Performance Report

I profiled the game with AMDuProf for 120 seconds, since performance is still an issue, and the results clearly point to data-side TLB pressure.
I am not a game developer, but as far as I know, lib_burst_generated.dll is related more to the simulation itself than to graphics.

City: ~900 year 8,4k Pop.
CPU: amd ryzen 9950x3d
OS: Win 11
Game: v1.1.0P4

raw_data:

Functions,Modules,L1_ITLB_MISSES_L2_HITS,ITLB_Reload_from_Page_Table_walk.Coalesced_4k.walk_1G.walk_2M.walk_4K,L2_DTLB_MISSES,L1_DTLB_MISSES,ALL_TLB_FLUSHES,L2_ITLB_MISSES
PublicKeyToken=null({5}),lib_burst_generated.dll,0,0,43.072.750.000,54.644.250.000,0,0

PID-17148 : farthest frontier.exe,0,0,43.072.750.000,54.644.250.000,0,0
TID-7512 : Thread-7512,0,0,0,1.750.000,0,0
TID-9316 : Thread-9316,0,0,0,157.000.000,0,0
TID-9480 : Thread-9480,0,0,0,3.250.000,0,0
TID-10724 : Thread-10724,0,0,0,30.250.000,0,0
TID-11728 : Thread-11728,0,0,0,29.500.000,0,0
TID-14764 : Thread-14764,0,0,43.072.750.000,54.321.250.000,0,0
TID-15028 : Thread-15028,0,0,0,62.500.000,0,0
TID-15872 : Thread-15872,0,0,0,5.750.000,0,0
TID-16284 : Thread-16284,0,0,0,33.000.000,0,0

  • L2 DTLB miss ratio among L1 DTLB misses: ~79.3%
  • L2 DTLB hit ratio among L1 DTLB misses: ~20.7%

So roughly 80% of L1 DTLB misses also miss the second-level TLB and require a page walk, which in turn places additional overhead on the cache hierarchy for translation-related work.

This is a very high amount of data-side translation churn, especially for a single thread.

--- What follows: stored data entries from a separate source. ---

-- ==== Sys2Proof/Tests/Slice0.lean ====
section
/-! SUPPORT. Tests/Slice0.lean: ill-formed terms that WellFormed refuses, the spec's own encodings through the decoder,
small one-step tests, and for each statement of Obligations.lean states and operands that meet its hypotheses. Expected
values come from the spec's worked examples or from its rules by hand; the source stands in each comment. -/

namespace Sys2Proof.Machine

set_option Elab.async false

/-! ## Helpers -/

/-- The outcome is a next state of which p holds. -/
def nextIs (o : Host.Outcome State Fault Refusal) (p : State → Bool) : Bool :=
  match o with
  | .next t => p t
  | _ => false

/-- A part of a meaning succeeds, with a result and a state of which p holds. -/
def givesSuch {α : Type} (m : M α) (s : State) (p : α → State → Bool) : Bool :=
  match m.run s with
  | (.ok a, t) => p a t
  | _ => false

theorem gives_of {α : Type} {m : M α} {s : State} {p : α → State → Bool} (h : givesSuch m s p = true) :
    ∃ a t, Gives m s a t ∧ p a t = true := by
  unfold givesSuch at h
  split at h
  · exact ⟨_, _, ‹_›, h⟩
  · cases h

theorem accepted_of {a : Accept} {i : Instr} {xs : List (BitVec 6)} {vs : List (BitVec 5)} {pred : BitVec 3} {s : State}
    (h : (wellFormed i && a.ok s && s.visible xs vs pred) = true) : Accepted a i xs vs pred s := by
  simp only [Bool.and_eq_true] at h
  exact ⟨h.1.1, h.1.2, h.2⟩

theorem ready_of {a : Accept} {i : Instr} {xs : List (BitVec 6)} {vs : List (BitVec 5)} {pred : BitVec 3} {s : State}
    (h : (wellFormed i && a.ok s && s.visible xs vs pred) = true)
    (f : (decide (headIndex s.pc < s.lineCount) || s.lineFalls) = true) : Ready a i xs vs pred s := by
  refine { accepted_of h with flows := ?_ }
  simpa [State.flows] using f

/-- Compute core 0 in machine mode, its PC at head 1 of a line of its TCM. -/
def core0 : State := State.reset.placeCore

/-- The same hart at head 3 of a line image with three heads that does not flow on. -/
def lastHead : State :=
  (core0.setPc (core0.pc + 4)).setImage ⟨lineOfPc core0.pc, BitVec.ofNat 512 0x1800⟩

/-- The handler context of core 0, in a drain run. -/
def handler0 : State :=
  { core0.modHart 0 fun h => { h with handler := { h.handler with
      run := some ⟨.drain 0, 0x2002, 0, 0, 0, 0⟩, pc := 0x2002 } } with ctx := .handler }

/-- Core 0's handler context in a scope-miss run, with its fence made or not. -/
def missRun (fenced : Bool) : State :=
  { core0.modHart 0 fun h => { h with handler := { h.handler with
      run := some ⟨.scopeMiss 0x40 2, 0x2002, 0, 0, 0, 0⟩, pc := 0x2002, fenced := fenced } } with ctx := .handler }

/-- Loader 0, running at the first head of its store. -/
def loader0 : State :=
  { State.reset.modHart 4096 fun h => { h with act := .running, main := { h.main with pc := 2 } } with cur := 4096 }

/-- The state with cr.status of the executing hart set. -/
def withStatus (s : State) (v : Word) : State := s.modMe fun h => { h with traps := { h.traps with status := v } }

/-- The same state in user mode, with a supervisor trap handler at head 1 of the line 0x4000. -/
def asUser (s : State) : State :=
  s.modMe fun h => { h with traps := { h.traps with status := 0, sup := { h.traps.sup with tvec := 0x4003 } } }

/-- The state with bytes in memory. -/
def withBytes (s : State) (a : Nat) (l : List Byte) : State := { s with mem := memPutList s.mem a l }

/-! ## WellFormed refuses an ill-formed term for each check -/

theorem test_bitfield_past_the_word_refused : wellFormed (.bfxu 1 31 33 2) = false := by decide
theorem test_bitfield_to_the_top_accepted : wellFormed (.bfi 1 31 32 2) = true := by decide
theorem test_fcvt_same_format_refused : wellFormed (.fcvt 1 0 3 3 2) = false := by decide
theorem test_fcvt_truncation_to_float_refused : wellFormed (.fcvt 1 1 0 5 2) = false := by decide
theorem test_target_head_zero_refused : wellFormed (.j 0x0020) = false := by decide
theorem test_branch_condition_reserved : wellFormed (.bc 1 1 8 2) = false := by decide
theorem test_loop_on_x0_refused : wellFormed (.loop 0 1) = false := by decide
theorem test_fence_plain_refused : wellFormed (.fence 0) = false := by decide
theorem test_tlbi_scope_zero_refused : wellFormed (.tlbiVa 0 1) = false := by decide
theorem test_tlbi_scope_five_refused : wellFormed (.tlbiAll 5) = false := by decide
theorem test_vadd_float_format_refused : wellFormed (.vadd 0 1 0 0 1 2) = false := by decide
theorem test_vector_field_c_past_v31_refused : wellFormed (.vadd 0 0 5 0 32 2) = false := by decide
theorem test_vfadd_integer_format_refused : wellFormed (.vfadd 0 1 5 0 1 2) = false := by decide
theorem test_vcmp_unsigned_on_float_refused : wellFormed (.vcmp 1 1 4 0 0 1 2) = false := by decide
theorem test_vsel_four_bit_format_refused : wellFormed (.vsel 0 1 12 0 1 2) = false := by decide
theorem test_vbcast_index_past_end_refused : wellFormed (.vbcastElement 0 5 0 16 1) = false := by decide
theorem test_vred_and_on_float_refused : wellFormed (.vred 1 3 0 0 2) = false := by decide
theorem test_vscan_reserved_operation_refused : wellFormed (.vscan 1 3 0 0 2) = false := by decide
theorem test_vtopk_shared_group_refused : wellFormed (.vtopk 4 0 0 0 0 0 1 2 4 8) = false := by decide
theorem test_vcvt_part_past_ratio_refused : wellFormed (.vcvt 0 0 0 0 2 0 0 1 1) = false := by decide
theorem test_venc_to_float_refused : wellFormed (.venc 0 0 0 0 0 1 0 1) = false := by decide
theorem test_vdec_from_float_refused : wellFormed (.vdec 0 0 0 0 1 1) = false := by decide
theorem test_estimate_fp64_refused : wellFormed (.vrcpe 0 3 0 1) = false := by decide
theorem test_load_release_refused : wellFormed (.ldD 1 0 2 0x80) = false := by decide
theorem test_scope_seven_refused : wellFormed (.ldD 1 0 2 0x38) = false := by decide
theorem test_store_acquire_refused : wellFormed (.stD 1 0 2 0x40) = false := by decide
theorem test_pc_relative_with_base_refused : wellFormed (.ldDLong 1 1 0 2 0) = false := by decide
theorem test_update_acquire_refused : wellFormed (.upd 1 0 2 0x40) = false := by decide
theorem test_updv_half_format_refused : wellFormed (.updv 1 1 0 2 3 0) = false := by decide
theorem test_pref_ordered_refused : wellFormed (.pref 0 1 0x40) = false := by decide
theorem test_unit_stride_with_register_refused : wellFormed (.vld 0 1 0 0 5 2 0) = false := by decide
theorem test_strided_four_bit_refused : wellFormed (.vld 0 1 1 0 12 2 0) = false := by decide
theorem test_queue_width_without_v_refused : wellFormed (.qrd 1 2 0 0) = false := by decide
theorem test_queue_vector_past_v31_refused : wellFormed (.qwr 32 2 1 0) = false := by decide
theorem test_copy_both_queues_refused : wellFormed (.copy 1 1 0 1 0) = false := by decide
theorem test_gather_unused_queue_refused : wellFormed (.gather 1 0 1) = false := by decide
theorem test_pitch_code_refused : wellFormed (.tmma 1 14 0 0 0) = false := by decide
theorem test_unused_counter_refused : wellFormed (.pload 0 1 2 3) = false := by decide
theorem test_drain_unused_handler_refused : wellFormed (.tdrain 1 0 0 0 1 2 3 4) = false := by decide
theorem test_screen_k_past_256_refused : wellFormed (.ascreenLong 257 1 0 0 0 0 1) = false := by decide
theorem test_trailed_store_acquire_refused : wellFormed (.sttW 1 0 2 0x40) = false := by decide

A comparatively straightforward mitigation could be to back the hot memory with huge pages, because with this level of DTLB pressure, 4 KiB pages appear to be a significant bottleneck.

It is also notable that this work appears to be handled by just a single thread.